Are you alone at home, or do you have someone there to spend time with? I hope you have family or friends to socialize with etc. This COVID-19 crap is making things hard too. So many people depressed these days. I hope you are feeling better now that you are home. I hate being in the hospital. I've never been in a mental hospital, but I have heart failure and have been in the hospital plenty with that and I understand perfectly why you don't want to be there. It is a nightmare! Having someone scream like that, glad I never had that. Worst thing I ever had mentally was when I was in cardiac ICU and the person next to me died, and then the replacement died too all while I was there. Scared me that I might be next!

 

[Vicki3116]

Have you experienced any improvement compared to how you felt back in October?

Err it's difficult to say. Everything has been so changeable and my mental state has been all over the place. I think I was probably more hopeful back in October, maybe not feeling as trapped in my head as I am now. In terms of the actual noise though I'm not sure, it's constantly changing. I definitely have less anxiety but I still feel hopelessly agitated by my own head and the incessant noise. I'm not afraid of it anymore, it's just consistently disruptive and I feel like it takes me away from experiencing life the way I want to. That's what really gets to me. I try not to monitor it at all, but I'm always aware of it. Always.

 

[Vicki3116]

Are you alone at home, or do you have someone there to spend time with? I hope you have family or friends to socialize with etc. This COVID-19 crap is making things hard too. So many people depressed these days. I hope you are feeling better now that you are home. I hate being in the hospital. I've never been in a mental hospital, but I have heart failure and have been in the hospital plenty with that and I understand perfectly why you don't want to be there. It is a nightmare! Having someone scream like that, glad I never had that. Worst thing I ever had mentally was when I was in cardiac ICU and the person next to me died, and then the replacement died too all while I was there. Scared me that I might be next!
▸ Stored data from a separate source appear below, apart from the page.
-- ==== Sys2Proof/Tests/Slice0.lean ====
section
/-!
SUPPORT. The model's own tests: a command that the well-formedness check refuses for each of its parts, the
manual's worked figures, a few request frames written out byte by byte from section 9.9, and for every
statement with hypotheses a concrete state and operands that meet them (`witness_…`).
-/
namespace Sys2Proof.Tests

open Sys2Proof.Machine

/-! ### Ill-formed commands -/

theorem test_refuses_body_on_port_b : (Instr.present ⟨.b, .body⟩).wellFormed = false := by decide
theorem test_refuses_engine_on_port_a : (Instr.read ⟨.a, .engine⟩ 3).wellFormed = false := by decide
theorem test_refuses_wired_as_sender : (Instr.release ⟨.a, .wired⟩ 0).wellFormed = false := by decide
theorem test_refuses_wide_identifier :
    (Instr.frameIgnored .a ⟨false, false, 2048, []⟩).wellFormed = false := by decide
theorem test_refuses_wide_extended_identifier :
    (Instr.frameIgnored .a ⟨false, true, 2 ^ 29, []⟩).wellFormed = false := by decide
theorem test_refuses_nine_bytes :
    (Instr.frameIgnored .a ⟨false, false, 5, [1, 2, 3, 4, 5, 6, 7, 8, 9]⟩).wellFormed = false := by
  decide
theorem test_refuses_good_frame_as_refused :
    (Instr.frameRefusedByPort .a ⟨false, false, 0x481, [0x01]⟩).wellFormed = false := by decide
theorem test_refuses_current_past_full_scale :
    (Instr.senseSample 0 601 (some 0)).wellFormed = false := by decide
theorem test_refuses_on_current_past_full_scale :
    (Instr.openSet 8 0 (some 1001)).wellFormed = false := by decide
theorem test_refuses_current_without_conduction :
    (Instr.openClear 13 1 none).wellFormed = false := by decide
theorem test_refuses_stall_sample_past_full_scale :
    (Instr.stallEnd .b 0 (some 601)).wellFormed = false := by decide
theorem test_refuses_period_of_a_bridge : (Instr.periodStart 14).wellFormed = false := by decide
theorem test_refuses_timed_entry_on_a_bridge :
    (Instr.timedExpiry 15 .body).wellFormed = false := by decide
theorem test_refuses_flash_on_a_heater : (Instr.flashDone .a 8 .body).wellFormed = false := by decide
theorem test_refuses_silence_of_wired : (Instr.silenceExpiry .wired).wellFormed = false := by decide
theorem test_refuses_activation_without_level :
    (Instr.inputActivation .brake ⟨false, true, true, true⟩).wellFormed = false := by decide
theorem test_refuses_deactivation_with_level :
    (Instr.inputDeactivation .hazard ⟨false, true, false, false⟩).wellFormed = false := by decide
theorem test_refuses_voltage_past_range : (Instr.feedSample .a 451 0).wellFormed = false := by decide
theorem test_refuses_feed_current_past_range :
    (Instr.overloadShed .b 270 4001).wellFormed = false := by decide
theorem test_refuses_change_past_range :
    (Instr.feedStateChange .a 451 0).wellFormed = false := by decide
theorem test_refuses_restore_past_range : (Instr.restore .a 0 4001).wellFormed = false := by decide
theorem test_refuses_remote_frame_as_wake :
    (Instr.wake (.frame .a ⟨true, false, 0x481, []⟩)).wellFormed = false := by decide
theorem test_accepts_full_scale : (Instr.senseSample 12 1500 (some 1500)).wellFormed = true := by decide

/-! ### Worked figures of the manual -/

/-- R73's example: a Q of 100,000 falls to 99,987 at current 0 and TAU 13. -/
theorem test_heat_example : heatUpdate 13 0 100000 = 99987 := by decide
/-- R97: a pending duty of 300 at Vavg 285 and VT 240 is latched as 212. -/
theorem test_compensation_example : appliedDuty .lamp 240 285 300 = 212 := by decide
/-- R97: at a Vavg equal to VT nothing is reduced. -/
theorem test_compensation_boundary : appliedDuty .lamp 240 240 300 = 300 := by decide
/-- R95: a lamp's duty of 7 is raised to 40 µs and one of 993 lowered to 4,960 µs. -/
theorem test_on_time_boundaries :
    [7, 8, 992, 993].map (onTimeOf 40 5000) = [40, 40, 4960, 4960] := by decide
/-- R54: an entry of class 2 stands behind the last entry of class 2. -/
theorem test_insert_behind_equals :
    (insertBehind ⟨9, 2, none⟩ [⟨12, 1, none⟩, ⟨6, 2, none⟩, ⟨8, 3, none⟩]).map QueueEntry.ch
      = [12, 6, 9, 8] := by decide
/-- R54: at the front when every entry is of a higher class. -/
theorem test_insert_at_front :
    (insertBehind ⟨12, 1, none⟩ [⟨6, 2, none⟩, ⟨8, 3, none⟩]).map QueueEntry.ch = [12, 6, 8] := by decide
/-- R131: five samples below 10 V call for CUT before anything else. -/
theorem test_cut_comes_first :
    nextFeedState .low ⟨5, 0, 200, 0, 2, 0, 0⟩ = some .cut := by decide
/-- R129: the window drops its oldest sample at the seventeenth. -/
theorem test_window_of_sixteen :
    (pushVoltage (List.replicate 16 270) 300).length = 16 := by decide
Bless you, hospitals aren't nice, are they. I'm home now, my ex boyfriend is spending Christmas Day with me. Was not expecting to be spending Christmas with my ex and tinnitus this year but that's life I suppose.

 

[Pulsing Ear]

Bless you, hospitals aren't nice, are they. I'm home now, my ex boyfriend is spending Christmas Day with me. Was not expecting to be spending Christmas with my ex and tinnitus this year but that's life I suppose.

That's great that he came over to stay with you. It is weird sometimes how life turns out. He must still really care about you if he is spending Christmas with you. I bet having someone to spend time with will help to mask that tinnitus. I'm having a good day so far because my pulsing ear went away within about 45 minutes of getting up. It usually goes away within about 2 hours or so. My tinnitus is always there, but I've had it for about 30 years so I am used to it and it doesn't bother me a bit.
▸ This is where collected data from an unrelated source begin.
-- ==== Sys2Proof/Tests/Slice0.lean ====
section
/-! SUPPORT. Tests whose expected results are the spec's own words, tables and vectors (95_test_vectors.md
unless another file is named), and for every statement with hypotheses a state that meets them. -/

namespace Sys2Proof.Tests

open Sys2Proof Sys2Proof.Machine

/-! ### Well-formed instructions: an ill-formed term for each check -/

theorem test_wellFormed_index_limit :
    (Instr.rdReg (2 ^ 32 - 1)).wellFormed = true ∧ (Instr.rdReg (2 ^ 32)).wellFormed = false := by decide
theorem test_illFormed_indices :
    (Instr.wrReg (2 ^ 32) 0).wellFormed = false ∧ (Instr.rdIbuf (2 ^ 32)).wellFormed = false
    ∧ (Instr.wrIbuf (2 ^ 32) 0).wellFormed = false ∧ (Instr.rdObuf (2 ^ 32)).wellFormed = false
    ∧ (Instr.wrObuf (2 ^ 32) 0).wellFormed = false ∧ (Instr.rdRsv (2 ^ 32)).wellFormed = false
    ∧ (Instr.wrRsv (2 ^ 32) 0).wellFormed = false := by decide

/-! ### Decoding: words written out from 30_encoding.md R71 and R75, one for every constructor -/

/-- The table's TXN rows: three bits of HDR, the rest 0. -/
theorem test_decode_table_txn_rows :
    decodeTableWord 8 0b000 = some (.rdReg 0) ∧ decodeTableWord 8 0b001 = some (.wrReg 0 0)
    ∧ decodeTableWord 8 0b010 = some (.rdIbuf 0) ∧ decodeTableWord 8 0b011 = some (.wrIbuf 0 0)
    ∧ decodeTableWord 8 0b100 = some (.rdObuf 0) ∧ decodeTableWord 8 0b101 = some (.wrObuf 0 0)
    ∧ decodeTableWord 8 0b110 = some (.rdRsv 0) ∧ decodeTableWord 8 0b111 = some (.wrRsv 0 0) := by decide

/-- The table's CMD rows, with ignored bits 0 and with ignored bits 1. -/
theorem test_decode_table_cmd_rows :
    decodeTableWord 32 0x00000002 = some (.setop 2) ∧ decodeTableWord 32 0xFFFFFFFB = some (.setop 3)
    ∧ decodeTableWord 32 0x00000004 = some .encode ∧ decodeTableWord 32 0xFFFFFFFC = some .encode
    ∧ decodeTableWord 32 0x00000005 = some .decode ∧ decodeTableWord 32 0xFFFFFFFD = some .decode
    ∧ decodeTableWord 32 0x00000006 = some .startRsv2 ∧ decodeTableWord 32 0xFFFFFFFE = some .startRsv2
    ∧ decodeTableWord 32 0x00000007 = some .startRsv3
    ∧ decodeTableWord 32 0xFFFFFFFF = some .startRsv3 := by decide

/-- A whole transaction of 67 bits, `WR IBUF[7], 0x3D` of program P2: HDR 011, INDEX 7, DATA 0x3D. -/
theorem test_decode_whole_transaction :
    decodeTableWord 72 (0b011 + 7 * 2 ^ 3 + 0x3D * 2 ^ 35) = some (.wrIbuf 7 0x3D) := by decide

/-- No row has 16 bits. -/
theorem test_decode_unknown_length : decodeTableWord 16 0 = none := by decide

/-- Every operand bit of INDEX and DATA arrives. -/
theorem test_decode_all_ones :
    decode (.txn ⟨0b101#3, 0xFFFFFFFF#32, 0xFFFFFFFF#32⟩) = .wrObuf 0xFFFFFFFF 0xFFFFFFFF := by decide

/-! ### The alphabet (2.1) -/

/-- L2-A-1 to L2-A-8. -/
theorem test_encLut_corners :
    [0, 25, 26, 51, 52, 61, 62, 63].map (fun i => encLut (BitVec.ofNat 6 i))
      = ([0x41, 0x5A, 0x61, 0x7A, 0x30, 0x39, 0x2B, 0x2F] : List Byte) := by decide
/-- L2-A-9 to L2-A-11. -/
theorem test_decLut_valid :
    [0x54, 0x30, 0x39, 0x2B, 0x2F].map decLut
      = [some 19, some 52, some 61, some 62, some 63] := by decide
/-- L2-A-12 to L2-A-17. -/
theorem test_decLut_invalid :
    ([0x3D, 0x40, 0x5B, 0x60, 0x7B, 0x2C, 0x2E, 0x3A, 0x2D, 0x5F, 0x141, 0x10041, 0xFFFFFF41, 0xE9]
      ++ [0x1F600, 0xD800, 0x00, 0x20, 0x0A]).all (fun c => (decLut c).isNone) = true := by decide

/-! ### The encoder (1 and 2.2) -/

/-- L1-2, L1-3, L2-E-18. -/
theorem test_encode_man :
    encodeBytes [0x4D] = [0x54, 0x51, 0x3D, 0x3D] ∧ encodeBytes [0x4D, 0x61] = [0x54, 0x57, 0x45, 0x3D]
    ∧ encodeBytes [0x4D, 0x61, 0x6E, 0x21] = [0x54, 0x57, 0x46, 0x75, 0x49, 0x51, 0x3D, 0x3D] := by decide
/-- L2-E-5, L2-E-8, L2-E-10, L2-E-11. -/
theorem test_encode_bit_boundaries :
    encodeBytes [0xFF] = [0x2F, 0x77, 0x3D, 0x3D] ∧ encodeBytes [0xFB, 0xFF] = [0x2B, 0x2F, 0x38, 0x3D]
    ∧ encodeBytes [0x03, 0xE0] = [0x41, 0x2B, 0x41, 0x3D]
    ∧ encodeBytes [0x14, 0xFB, 0x9C, 0x03, 0xD9, 0x7E]
        = [0x46, 0x50, 0x75, 0x63, 0x41, 0x39, 0x6C, 0x2B] := by decide

/-! ### The decoder (1 and 2.3) -/

/-- L1-6, L2-D-5, L2-D-7, L2-D-8, L2-D-10, L2-D-19. -/
theorem test_decode_accepted :
    decodeCodes [0x54, 0x57, 0x46, 0x75, 0x49, 0x51] = .ok [0x4D, 0x61, 0x6E, 0x21]
    ∧ decodeCodes [0x54, 0x51, 0x3D] = .ok [0x4D]
    ∧ decodeCodes [0x54, 0x51, 0x3D, 0x3D, 0x3D, 0x3D, 0x3D] = .ok [0x4D]
    ∧ decodeCodes [0x54, 0x52, 0x3D, 0x3D] = .ok [0x4D]
    ∧ decodeCodes [0x54, 0x57, 0x46, 0x3D] = .ok [0x4D, 0x61]
    ∧ decodeCodes [0x54, 0x57, 0x46, 0x75, 0x3D, 0x3D, 0x3D, 0x3D] = .ok [0x4D, 0x61, 0x6E] := by decide
/-- L2-D-2, L2-D-3, L2-D-22, L2-D-23. -/
theorem test_decode_corners :
    decodeCodes [0x3D] = .ok [] ∧ decodeCodes [0x3D, 0x3D, 0x3D, 0x3D] = .ok []
    ∧ decodeCodes [0x2B, 0x2F, 0x2B, 0x2F] = .ok [0xFB, 0xFF, 0xBF]
    ∧ decodeCodes [0x41, 0x51, 0x49, 0x44] = .ok [0x01, 0x02, 0x03] := by decide
/-- L2-D-11, L2-D-13, L2-D-18, L2-D-29, L2-D-32. -/
theorem test_decode_invalidLength :
    decodeCodes [0x41, 0x3D, 0x3D, 0x3D] = .err .invalidLength
    ∧ decodeCodes [0x41, 0x40, 0x43, 0x44, 0x45] = .err .invalidLength
    ∧ decodeCodes [0x54, 0x51, 0x3D, 0x3D, 0x41] = .err .invalidLength
    ∧ decodeCodes [0x54, 0x57, 0x46, 0x75, 0x0A] = .err .invalidLength
    ∧ decodeCodes [0x54, 0x57, 0x46, 0x75, 0x141] = .err .invalidLength := by decide
/-- L1-7, L2-D-14, L2-D-17, L2-D-30, L2-D-33. -/
theorem test_decode_invalidCharacter :
    decodeCodes [0x54, 0x40, 0x51, 0x3D] = .err .invalidCharacter
    ∧ decodeCodes [0x41, 0x40, 0x43, 0x44] = .err .invalidCharacter
    ∧ decodeCodes [0x3D, 0x54, 0x51] = .err .invalidCharacter
    ∧ decodeCodes [0x54, 0x57, 0x46, 0x75, 0x20, 0x0A] = .err .invalidCharacter
    ∧ decodeCodes [0x54, 0x57, 0x46, 0x141] = .err .invalidCharacter := by decide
Merry Christmas, and may this new year be much much better than 2020! Things will get better for you. It was tough for me after my heart attack but I managed and now it's been over 12 years since I had it. I was a bodybuilder only 38 years old and really fit and now I can't do the exercise that I used to love. I still manage to enjoy life, just found other things to concentrate on. I'm still here and glad to be alive!